*** Stored data

-- ==== Sys2Proof/Machine/Links.lean ====
section
/-! DEFINITION. The link watch (R33 to R37) and what a change of link state reaches (R31, R94, R152, R153, R161). -/

namespace Sys2Proof.Machine

/-- The B-link of a port. -/
def portLink : Port → Option Link
  | .b1 => some .b1
  | .b2 => some .b2
  | _ => none

/-- The Fault Report of a change of link state (R37, section 12.7). -/
def linkReport (p : Port) (x : LinkState) : FaultReport :=
  { cls := .linkFault, designation := 0, port := some p, route := none, cause := lowByte x.code }

/-- A valid telegram has arrived on a port (R34, R35). The third in DOWN or LOST brings the link UP, which a B-link's BL
answers at once (R153). The telegram is dealt with after that, so the link's report comes before the reports that the
telegram raises (R7, R30, R34, R141, R166). -/
def Ev.validTelegram (ev : Ev) (p : Port) : Ev :=
  let l := ev.s.link p
  let timer := some (ev.s.deadlineAfter (ev.s.linkTimeout p))
  if l.state = .up then ev.on (fun s => s.setLink p { l with timer := timer })
  else if l.count + 1 < 3 then ev.on (fun s => s.setLink p { l with count := l.count + 1, timer := timer })
  else
    let ev := ev.on (fun s => s.setLink p { state := .up, count := 0, timer := timer })
    let ev := ev.raise .linkUp (.fault (linkReport p .up))
    match portLink p with
    | some b => ev.on (fun s => s.borderLinkUp b)
    | none => ev

/-- An invalid telegram has arrived on a port: in DOWN or LOST the count returns to 0 and the timer stops; in UP nothing
changes (R34, R35). -/
def Ev.invalidTelegram (ev : Ev) (p : Port) : Ev :=
  let l := ev.s.link p
  if l.state = .up then ev else ev.on (fun s => s.setLink p { l with count := 0, timer := none })

/-- The target of an auxiliary command as designations (R160). -/
def State.auxTarget (s : State) : AuxCmd → AuxTarget
  | .forcedRouteRelease r => .route (s.routeKeyOf r)
  | .sectionReset e | .auxPointMove e _ | .forcedBorderClear e => .elem (s.desig e)

/-- An Aux Report (R160). -/
def Ev.auxReport (ev : Ev) (p : AuxPending) (x : AuxEvent) : Ev :=
  ev.raise .aux (.aux { event := x, cmd := p.cmd, target := ev.s.auxTarget p.cmd, tag := p.tag })

/-- The pending auxiliary command is removed and the window timer stopped (R161). -/
def State.clearAux (s : State) : State := { s with auxPending := none, auxTimer := none }

/-- End a pending auxiliary command with an Aux Report, where one is pending (R161). -/
def Ev.endAux (ev : Ev) (x : AuxEvent) : Ev :=
  match ev.s.auxPending with
  | some p => (ev.auxReport p x).on State.clearAux
  | none => ev

/-- The SU takes a lost link's BORDER element out of control (R5, R31). -/
def State.loseBorder (s : State) (e : Nat) : State :=
  s.modElem e (fun r =>
    { r with heard := false, nbr := .unknown, nbrEntryProven := false, nbrOnwardClear := false })

/-- The BL acts on one transaction record of a lost link: OFFER_SENT becomes IDLE and its context fails; any other
state is left (R152). -/
def Ev.transLinkLoss (ev : Ev) (l : Link) (e : Nat) : Ev :=
  match (ev.s.transOf e).state, (ev.s.transOf e).reference with
  | .offerSent, ref =>
    let ev := ev.changeTrans l e {} (ref.getD 0) .linkLost none
    match ev.s.ctxAwaiting e with
    | some c => ev.failCtx c .borderLinkLost e false
    | none => ev
  | _, _ => ev

/-- What a B-link's loss reaches: the EI, the SE and the BL (R31, R94, R152). The Route Reports stand in the order in
which R94 lists their causes: the entry routes in ascending route index, then the EXIT contexts (R74). The BL acts on its
records in ascending border point number, and the reports of one record stand before those of the next. -/
def Ev.borderLoss (ev : Ev) (l : Link) : Ev :=
  let es := ev.s.linkElems l
  let ev := ev.on (fun s => es.foldl State.loseBorder s)
  (ev.entryLinkLoss l).inOrder .linkLoss 0 (es.map (fun e ev => ev.transLinkLoss l e))

/-- A link in UP has fallen silent (R35, R37): LOST, latched and reported, and handed on. -/
def Ev.linkLost (ev : Ev) (p : Port) : Ev :=
  let ev := ev.on (fun s => { s.setLink p { state := .lost } with lostPorts := s.lostPorts ||| (1#4 <<< portBit p) })
  let ev := ev.fault .link (linkReport p .lost)
  match p with
  | .c => ev.endAux (.discarded .linkLost)
  | .f => ev
  | .b1 => ev.borderLoss .b1
  | .b2 => ev.borderLoss .b2

end Sys2Proof.Machine
end

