-- ==== Sys2Proof/Machine/Border.lean ====
section
/-! DEFINITION. The border telegrams: Border Status (R139), Offer (R143, R144, R77), Accept (R146), Decline (R147),
Withdraw (R149, R94), Handback (R150), and the scheduled sending (R137). -/

namespace Sys2Proof.Machine

/-- One entry of a received Border Status, written to the neighbour side of its element, with the heard mark (R30,
R139). -/
def State.applyEntry (l : Link) (s : State) (x : EntryIn) : State :=
  match s.borderElem l x.point with
  | some e =>
    s.modElem e (fun r =>
      { r with nbr := x.home, nbrEntryProven := x.entryProven, nbrOnwardClear := x.onwardClear, heard := true })
  | none => s

/-- A valid Border Status is applied while the link is UP (R139). -/
def Ev.borderStatus (ev : Ev) (l : Link) (p : List Byte) : Ev :=
  if (ev.s.link l.port).state = .up then ev.on (fun s => (statusEntries p).foldl (State.applyEntry l) s) else ev

/-- Take a B-link telegram as one event: the link watch, then the BL's handling; one whose length does not fit its kind
is invalid (R33, R141, R191). -/
def takeBorder (l : Link) (fits : Bool) (body : Ev → Ev) (s : State) : State :=
  if fits then (body ((Ev.start s).validTelegram l.port)).settle else ((Ev.start s).invalidTelegram l.port).settle

/-- BORDER_STATUS (R139). -/
def takeBorderStatus (l : Link) (p : List Byte) (s : State) : State :=
  takeBorder l (borderStatusFits p) (fun ev => ev.borderStatus l p) s

/-- The meaning of BORDER_STATUS. -/
def execBorderStatus (l : Link) (p : List Byte) (s : State) : Host.Outcome State Fault Refusal :=
  .next (takeBorderStatus l p s)

/-- Whether a route stands QUEUED or SETTING. -/
def RState.waiting : RState → Bool
  | .queued | .setting => true
  | _ => false

/-- The ENTRY routes from a BORDER element that stand QUEUED or SETTING. -/
def State.entryRequests (s : State) (e : Nat) : List Nat :=
  s.activeRoutes.filter (fun r => s.routeKind r == some .entry && (s.rrow r).start == e && (s.route r).state.waiting)

/-- The SE's tests of an entry request (R77). -/
def Ev.entryRequest (ev : Ev) (l : Link) (e r : Nat) (tx : BorderTx) : Ev :=
  let origin : Origin := .neighbour l tx.reference
  let waiting := ev.s.entryRequests e
  if waiting.any (fun q => (ev.s.route q).origin == some origin) then ev
  else if !waiting.isEmpty then ev.sendDecline l (some e) tx.point tx.reference .borderBusy
  else if (ev.s.route r).state ≠ .free then ev.sendDecline l (some e) tx.point tx.reference .busy
  else if 8 ≤ ev.s.requests.length then ev.sendDecline l (some e) tx.point tx.reference .busy
  else ev.queueRoute r origin

/-- Step 7 of R143: the lookup of R47, then the entry request. -/
def Ev.offerIdle (ev : Ev) (l : Link) (e : Nat) (tx : BorderTx) : Ev :=
  match ev.s.offerRoute e tx with
  | some r => ev.entryRequest l e r tx
  | none => ev.sendDecline l (some e) tx.point tx.reference .unknownRoute

/-- The crossing rule (R144): the SENIOR side declines; the JUNIOR side fails its own context, and then takes the
Offer. -/
def Ev.crossing (ev : Ev) (l : Link) (e : Nat) (tx : BorderTx) : Ev :=
  if siteSeniority ev.s.store l = 1 then ev.sendDecline l (some e) tx.point tx.reference .crossing
  else
    let fail (ev : Ev) :=
      match ev.s.ctxAwaiting e with
      | some c => ev.failCtx c .borderCrossing e true
      | none => ev
    ev.inOrder .crossing 0 [fail, fun ev => ev.offerIdle l e tx]

/-- The BL's handling of an Offer (R143). -/
def Ev.offer (ev : Ev) (l : Link) (tx : BorderTx) : Ev :=
  let found := ev.s.borderElem l tx.point.toNat
  if ev.s.mode ≠ .operational then ev.sendDecline l found tx.point tx.reference .notReady
  else
    match found with
    | none => ev.sendDecline l none tx.point tx.reference .unknownRoute
    | some e =>
      let t := ev.s.transOf e
      match t.state with
      | .offerSent => ev.crossing l e tx
      | .heldOut => ev.sendDecline l (some e) tx.point tx.reference .borderBusy
      | .inHeld =>
        if t.reference = some tx.reference then ev.sendBorder l (plainTx .accept tx.point tx.reference 0)
        else ev.sendDecline l (some e) tx.point tx.reference .borderBusy
      | .idle => ev.offerIdle l e tx

/-- OFFER (R143). -/
def takeOffer (l : Link) (p : List Byte) (s : State) : State :=
  takeBorder l (borderTransactionFits p) (fun ev => ev.offer l (borderTxOf .offer p)) s

/-- The meaning of OFFER. -/
def execOffer (l : Link) (p : List Byte) (s : State) : Host.Outcome State Fault Refusal := .next (takeOffer l p s)

/-- Apply a rule to the BORDER element of the link that a telegram names; a telegram that names none is ignored
(R141). -/
def Ev.onBorder (ev : Ev) (l : Link) (tx : BorderTx) (f : Nat → Ev) : Ev :=
  match ev.s.borderElem l tx.point.toNat with
  | some e => f e
  | none => ev

/-- The context takes an Accept: BORDER_REPLY leaves its awaited set and its timer stops (R86). -/
def Ev.replyArrived (ev : Ev) (c : Nat) : Ev :=
  match ev.s.ctx c with
  | some x => (ev.on (fun s => (s.setCtx c (some { x with reply := false })).setCtxTimer c none)).completeIfDone c
  | none => ev

/-- The BL's handling of an Accept (R146). -/
def Ev.accept (ev : Ev) (l : Link) (tx : BorderTx) (e : Nat) : Ev :=
  let t := ev.s.transOf e
  match t.state, decide (t.reference = some tx.reference) with
  | .offerSent, true =>
    let ev := ev.changeTrans l e { t with state := .heldOut } tx.reference (.received .accept) none
    match ev.s.ctxAwaiting e with
    | some c => ev.replyArrived c
    | none => ev
  | .heldOut, true => ev
  | _, _ => ev.sendTooLate l e tx.point tx.reference

/-- ACCEPT (R146). -/
def takeAccept (l : Link) (p : List Byte) (s : State) : State :=
  let tx := borderTxOf .accept p
  takeBorder l (borderTransactionFits p) (fun ev => ev.onBorder l tx (ev.accept l tx)) s

/-- The meaning of ACCEPT. -/
def execAccept (l : Link) (p : List Byte) (s : State) : Host.Outcome State Fault Refusal := .next (takeAccept l p s)

/-- The BL's handling of a Decline (R147). -/
def Ev.decline (ev : Ev) (l : Link) (tx : BorderTx) (e : Nat) : Ev :=
  let t := ev.s.transOf e
  if t.state = .offerSent ∧ t.reference = some tx.reference then
    let ev := ev.changeTrans l e {} tx.reference (.received .decline) (some tx.reason)
    match ev.s.ctxAwaiting e with
    | some c => ev.failCtx c .borderDeclined e true
    | none => ev
  else ev

/-- DECLINE (R147). -/
def takeDecline (l : Link) (p : List Byte) (s : State) : State :=
  let tx := borderTxOf .decline p
  takeBorder l (borderTransactionFits p) (fun ev => ev.onBorder l tx (ev.decline l tx)) s

/-- The meaning of DECLINE. -/
def execDecline (l : Link) (p : List Byte) (s : State) : Host.Outcome State Fault Refusal := .next (takeDecline l p s)

/-- Clear the lock of a route on its start BORDER element, if it still holds it (R149, R150). -/
def State.freeBorder (s : State) (r e : Nat) : State := if (s.elem e).lockOwner = some r then s.unlock e else s

/-- A Withdraw for the entry route of an ended transaction (R149, IN_HELD). -/
def Ev.withdrawHeld (ev : Ev) (l : Link) (e r : Nat) (ref : Byte) : Ev :=
  let w := ev.s.route r
  if w.groups.any GroupState.entered then
    (ev.on (fun s => s.freeBorder r e)).fault (.border l)
      { cls := .borderFault, designation := ev.s.desig e, port := none, route := none, cause := lowByte ref }
  else if w.state = .cleared then (ev.toDanger r).fullRelease r
  else ev.fullRelease r

/-- The SE's part of a Withdraw: a QUEUED or, where allowed, a SETTING entry request under the reference ends without a
Decline (R94, R149). -/
def Ev.withdrawRequest (ev : Ev) (l : Link) (e : Nat) (ref : Byte) (settingToo : Bool) : Ev :=
  match ev.s.entryUnder l e ref (fun x => x == .queued || (settingToo && x == .setting)) with
  | some r =>
    if (ev.s.route r).state = .queued then ev.cancelQueued r .cancelled false
    else
      match ev.s.ctxOf r with
      | some c => ev.failCtx c .cancelled e false
      | none => ev
  | none => ev

/-- The BL's handling of a Withdraw (R149). In IN_HELD the Border Report is queued, and what ends the entry route
follows it ("Then"). -/
def Ev.withdraw (ev : Ev) (l : Link) (tx : BorderTx) (e : Nat) : Ev :=
  let t := ev.s.transOf e
  match t.state with
  | .inHeld =>
    if t.reference = some tx.reference then
      let entry := ev.s.entryUnder l e tx.reference (fun _ => true)
      let idle (ev : Ev) := ev.changeTrans l e {} tx.reference (.received .withdraw) (some tx.reason)
      let finish (ev : Ev) :=
        match entry with
        | some r => ev.withdrawHeld l e r tx.reference
        | none => ev
      ev.inOrder .withdrawn 0 [idle, finish]
    else ev
  | .idle => ev.withdrawRequest l e tx.reference true
  | .offerSent => ev.withdrawRequest l e tx.reference false
  | .heldOut => ev

/-- WITHDRAW (R149). -/
def takeWithdraw (l : Link) (p : List Byte) (s : State) : State :=
  let tx := borderTxOf .withdraw p
  takeBorder l (borderTransactionFits p) (fun ev => ev.onBorder l tx (ev.withdraw l tx)) s

/-- The meaning of WITHDRAW. -/
def execWithdraw (l : Link) (p : List Byte) (s : State) : Host.Outcome State Fault Refusal :=
  .next (takeWithdraw l p s)

/-- The BL's handling of a Handback (R150). -/
def Ev.handback (ev : Ev) (l : Link) (tx : BorderTx) (e : Nat) : Ev :=
  let t := ev.s.transOf e
  if t.state = .inHeld ∧ t.reference = some tx.reference then
    let entry := ev.s.entryUnder l e tx.reference (fun _ => true)
    let ev := ev.changeTrans l e {} tx.reference (.received .handback) none
    match entry with
    | some r => ev.on (fun s => s.freeBorder r e)
    | none => ev
  else ev

/-- HANDBACK (R150). -/
def takeHandback (l : Link) (p : List Byte) (s : State) : State :=
  let tx := borderTxOf .handback p
  takeBorder l (borderTransactionFits p) (fun ev => ev.onBorder l tx (ev.handback l tx)) s

/-- The meaning of HANDBACK. -/
def execHandback (l : Link) (p : List Byte) (s : State) : Host.Outcome State Fault Refusal :=
  .next (takeHandback l p s)

/-- Whether a base tick is on the Border Status schedule of a link (R137). -/
def borderTurn (l : Link) (tick : Nat) : Bool :=
  match l with
  | .b1 => tick % 50 == 0
  | .b2 => tick % 50 == 25

/-- BORDER_STATUS_SEND (R137). -/
def takeBorderStatusSend (l : Link) (s : State) : State :=
  if s.atTick && borderTurn l s.tick then s.sendBorderStatus l else s

/-- The meaning of BORDER_STATUS_SEND. -/
def execBorderStatusSend (l : Link) (s : State) : Host.Outcome State Fault Refusal :=
  .next (takeBorderStatusSend l s)

end Sys2Proof.Machine
end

******

Gather each line of the records holding the string "withdrawRequest".

def Ev.withdrawRequest (ev : Ev) (l : Link) (e : Nat) (ref : Byte) (settingToo : Bool) : Ev :=
  | .idle => ev.withdrawRequest l e tx.reference true
  | .offerSent => ev.withdrawRequest l e tx.reference false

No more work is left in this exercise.